/-- The record with one sub-entry replaced; unchanged where the sub-entry is none of its own. -/
def GroupCore.put (x : GroupCore) (off sub : Nat) (v : Int) : GroupCore :=
  match off, sub with
  | 0, 1 => { x with cfg := BitVec.ofInt 32 v }
  | 0, 2 => { x with ports := BitVec.ofInt 64 v }
  | 1, 1 => { x with trackMargin := v }
  | 1, 2 => { x with uInit := v }
  | 1, 3 => { x with cmdLo := v.toNat }
  | 1, 4 => { x with cmdHi := v.toNat }
  | 2, 1 => { x with ssTimeout := v.toNat }
  | 2, 2 => { x with retryMax := v.toNat }
  | 2, 3 => { x with retryInterval := v.toNat }
  | 3, 1 => { x with ffSrc := v.toNat }
  | 3, 2 => { x with ffGain := v }
  | _, _ => x

/-- Modulation fields of a group bank (R90, R107). -/
structure ModulCore where
  fSw : Nat := 250000
  ph0 : Nat := 0
  spread : Nat := 0
  tOnNom : Nat := 1000
  minOff : Nat := 100
  rippleSlope : Nat := 16
  lockKp : Int := 2097152
  lockKi : Int := 83886
  lockSuspend : Int := 83886
  lockResume : Nat := 20
  deriving DecidableEq, Repr

/-- The stored value of the sub-entry, if it is one of this record. -/
def ModulCore.get? (x : ModulCore) (sub : Nat) : Option Int :=
  match sub with
  | 1 => some x.fSw
  | 2 => some x.ph0
  | 3 => some x.spread
  | 4 => some x.tOnNom
  | 5 => some x.minOff
  | 6 => some x.rippleSlope
  | 7 => some x.lockKp
  | 8 => some x.lockKi
  | 9 => some x.lockSuspend
  | 10 => some x.lockResume
  | _ => none

/-- The record with one sub-entry replaced; unchanged where the sub-entry is none of its own. -/
def ModulCore.put (x : ModulCore) (sub : Nat) (v : Int) : ModulCore :=
  match sub with
  | 1 => { x with fSw := v.toNat }
  | 2 => { x with ph0 := v.toNat }
  | 3 => { x with spread := v.toNat }
  | 4 => { x with tOnNom := v.toNat }
  | 5 => { x with minOff := v.toNat }
  | 6 => { x with rippleSlope := v.toNat }
  | 7 => { x with lockKp := v }
  | 8 => { x with lockKi := v }
  | 9 => { x with lockSuspend := v }
  | 10 => { x with lockResume := v.toNat }
  | _ => x

/-- Sharing fields of a group bank (R191). -/
structure ShareCore where
  sharePool : Nat := 255
  ffMode : Nat := 0
  ffFs : Int := 1000
  ffRelease : Nat := 100000
  capCh : Nat := 255
  ratedP : Int := 0
  deriving DecidableEq, Repr

/-- The stored value of the sub-entry, if it is one of this record. -/
def ShareCore.get? (x : ShareCore) (sub : Nat) : Option Int :=
  match sub with
  | 1 => some x.sharePool
  | 2 => some x.ffMode
  | 3 => some x.ffFs
  | 4 => some x.ffRelease
  | 5 => some x.capCh
  | 6 => some x.ratedP
  | _ => none

/-- The record with one sub-entry replaced; unchanged where the sub-entry is none of its own. -/
def ShareCore.put (x : ShareCore) (sub : Nat) (v : Int) : ShareCore :=
  match sub with
  | 1 => { x with sharePool := v.toNat }
  | 2 => { x with ffMode := v.toNat }
  | 3 => { x with ffFs := v }
  | 4 => { x with ffRelease := v.toNat }
  | 5 => { x with capCh := v.toNat }
  | 6 => { x with ratedP := v }
  | _ => x

/-- Configuration bank of one iron (R140). -/
structure IronBank where
  cfg : Word := 0x0
  taps : Nat := 4096
  learnGain : Int := 1048576
  forget : Int := 4190110
  bandW : Int := 524288
  lead : Nat := 1
  injFs : Int := 1000
  weight : Nat := 1
  period : Nat := 10000000
  lineMult : Nat := 2
  estMin : Nat := 100000000
  estMax : Nat := 16000000000
  deriving DecidableEq, Repr

/-- The stored value of the sub-entry, if it is one of this record. -/
def IronBank.get? (x : IronBank) (off sub : Nat) : Option Int :=
  match off, sub with
  | 0, 1 => some x.cfg.toNat
  | 0, 2 => some x.taps
  | 0, 3 => some x.learnGain
  | 0, 4 => some x.forget
  | 0, 5 => some x.bandW
  | 0, 6 => some x.lead
  | 0, 7 => some x.injFs
  | 0, 8 => some x.weight
  | 1, 1 => some x.period
  | 1, 2 => some x.lineMult
  | 1, 3 => some x.estMin
  | 1, 4 => some x.estMax
  | _, _ => none

/-- The record with one sub-entry replaced; unchanged where the sub-entry is none of its own. -/
def IronBank.put (x : IronBank) (off sub : Nat) (v : Int) : IronBank :=
  match off, sub with
  | 0, 1 => { x with cfg := BitVec.ofInt 32 v }
  | 0, 2 => { x with taps := v.toNat }
  | 0, 3 => { x with learnGain := v }
  | 0, 4 => { x with forget := v }
  | 0, 5 => { x with bandW := v }
  | 0, 6 => { x with lead := v.toNat }
  | 0, 7 => { x with injFs := v }
  | 0, 8 => { x with weight := v.toNat }
  | 1, 1 => { x with period := v.toNat }
  | 1, 2 => { x with lineMult := v.toNat }
  | 1, 3 => { x with estMin := v.toNat }
  | 1, 4 => { x with estMax := v.toNat }
  | _, _ => x

/-- Configuration bank of one stage port (R14, R180). -/
structure PortBank where
  cfg : Word := 0x3F000010
  lossWin : Nat := 4
  fbEn : Nat := 0
  fbVref : Int := 0
  fbIlim : Int := 0
  fbVov : Int := 0
  deriving DecidableEq, Repr

/-- The stored value of the sub-entry, if it is one of this record. -/
def PortBank.get? (x : PortBank) (off sub : Nat) : Option Int :=
  match off, sub with
  | 0, 1 => some x.cfg.toNat
  | 1, 3 => some x.lossWin
  | 1, 4 => some x.fbEn
  | 1, 5 => some x.fbVref
  | 1, 6 => some x.fbIlim
  | 1, 7 => some x.fbVov
  | _, _ => none

/-- The record with one sub-entry replaced; unchanged where the sub-entry is none of its own. -/
def PortBank.put (x : PortBank) (off sub : Nat) (v : Int) : PortBank :=
  match off, sub with
  | 0, 1 => { x with cfg := BitVec.ofInt 32 v }
  | 1, 3 => { x with lossWin := v.toNat }
  | 1, 4 => { x with fbEn := v.toNat }
  | 1, 5 => { x with fbVref := v }
  | 1, 6 => { x with fbIlim := v }
  | 1, 7 => { x with fbVov := v }
  | _, _ => x

/-- Configuration bank of one battery string (R240). -/
structure StringBank where
  cfg : Word := 0xFFFF0002
  ports : Dword := 0x0
  shuntR : Nat := 100000
  gainTrim : Int := 0
  offsetTrim : Int := 0
  chgI : Int := 20000
  chgV : Int := 56400
  floatV : Int := 54800
  rechgV : Int := 52000
  cvKi : Nat := 1
  termI : Int := 2000
  termT : Nat := 60000
  chgTarget : Nat := 10000
  targetHyst : Nat := 100
  settleI : Int := 10000
  refreshInt : Nat := 720
  disI : Int := 300000
  cutoffV : Int := 40000
  supportHyst : Int := 200
  supportExit : Nat := 100
  emptyV : Int := 42000
  emptyIMin : Int := 20000
  emptyT : Nat := 1000
  cNom : Int := 360000000
  learnBand : Nat := 2000
  qualIMax : Int := 200000
  qualChgMax : Nat := 50
  qualDurMax : Nat := 72
  qualTLo : Int := 1500
  qualTHi : Int := 3500
  facRate : Nat := 100
  eohResInit : Nat := 1000
  tempSrc : Nat := 0
  hostTemp : Int := 0
  deriving DecidableEq, Repr

/-- The stored value of the sub-entry, if it is one of this record. -/
def StringBank.get? (x : StringBank) (off sub : Nat) : Option Int :=
  match off, sub with
  | 0, 1 => some x.cfg.toNat
  | 0, 2 => some x.ports.toNat
  | 0, 3 => some x.shuntR
  | 0, 4 => some x.gainTrim
  | 0, 5 => some x.offsetTrim
  | 1, 1 => some x.chgI
  | 1, 2 => some x.chgV
  | 1, 3 => some x.floatV
  | 1, 4 => some x.rechgV
  | 1, 5 => some x.cvKi
  | 1, 6 => some x.termI
  | 1, 7 => some x.termT
  | 1, 8 => some x.chgTarget
  | 1, 9 => some x.targetHyst
  | 1, 10 => some x.settleI
  | 1, 11 => some x.refreshInt
  | 1, 12 => some x.disI
  | 1, 13 => some x.cutoffV
  | 1, 14 => some x.supportHyst
  | 1, 15 => some x.supportExit
  | 2, 1 => some x.emptyV
  | 2, 2 => some x.emptyIMin
  | 2, 3 => some x.emptyT
  | 2, 4 => some x.cNom
  | 2, 5 => some x.learnBand
  | 2, 6 => some x.qualIMax
  | 2, 7 => some x.qualChgMax
  | 2, 8 => some x.qualDurMax
  | 2, 9 => some x.qualTLo
  | 2, 10 => some x.qualTHi
  | 3, 1 => some x.facRate
  | 3, 2 => some x.eohResInit
  | 3, 3 => some x.tempSrc
  | 3, 4 => some x.hostTemp
  | _, _ => none

/-- The record with one sub-entry replaced; unchanged where the sub-entry is none of its own. -/
def StringBank.put (x : StringBank) (off sub : Nat) (v : Int) : StringBank :=
  match off, sub with
  | 0, 1 => { x with cfg := BitVec.ofInt 32 v }
  | 0, 2 => { x with ports := BitVec.ofInt 64 v }
  | 0, 3 => { x with shuntR := v.toNat }
  | 0, 4 => { x with gainTrim := v }
  | 0, 5 => { x with offsetTrim := v }
  | 1, 1 => { x with chgI := v }
  | 1, 2 => { x with chgV := v }
  | 1, 3 => { x with floatV := v }
  | 1, 4 => { x with rechgV := v }
  | 1, 5 => { x with cvKi := v.toNat }
  | 1, 6 => { x with termI := v }
  | 1, 7 => { x with termT := v.toNat }
  | 1, 8 => { x with chgTarget := v.toNat }
  | 1, 9 => { x with targetHyst := v.toNat }
  | 1, 10 => { x with settleI := v }
  | 1, 11 => { x with refreshInt := v.toNat }
  | 1, 12 => { x with disI := v }
  | 1, 13 => { x with cutoffV := v }
  | 1, 14 => { x with supportHyst := v }
  | 1, 15 => { x with supportExit := v.toNat }
  | 2, 1 => { x with emptyV := v }
  | 2, 2 => { x with emptyIMin := v }
  | 2, 3 => { x with emptyT := v.toNat }
  | 2, 4 => { x with cNom := v }
  | 2, 5 => { x with learnBand := v.toNat }
  | 2, 6 => { x with qualIMax := v }
  | 2, 7 => { x with qualChgMax := v.toNat }
  | 2, 8 => { x with qualDurMax := v.toNat }
  | 2, 9 => { x with qualTLo := v }
  | 2, 10 => { x with qualTHi := v }
  | 3, 1 => { x with facRate := v.toNat }
  | 3, 2 => { x with eohResInit := v.toNat }
  | 3, 3 => { x with tempSrc := v.toNat }
  | 3, 4 => { x with hostTemp := v }
  | _, _ => x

········

Determine how many lines above hold the word "fbVref", then give only that number.

3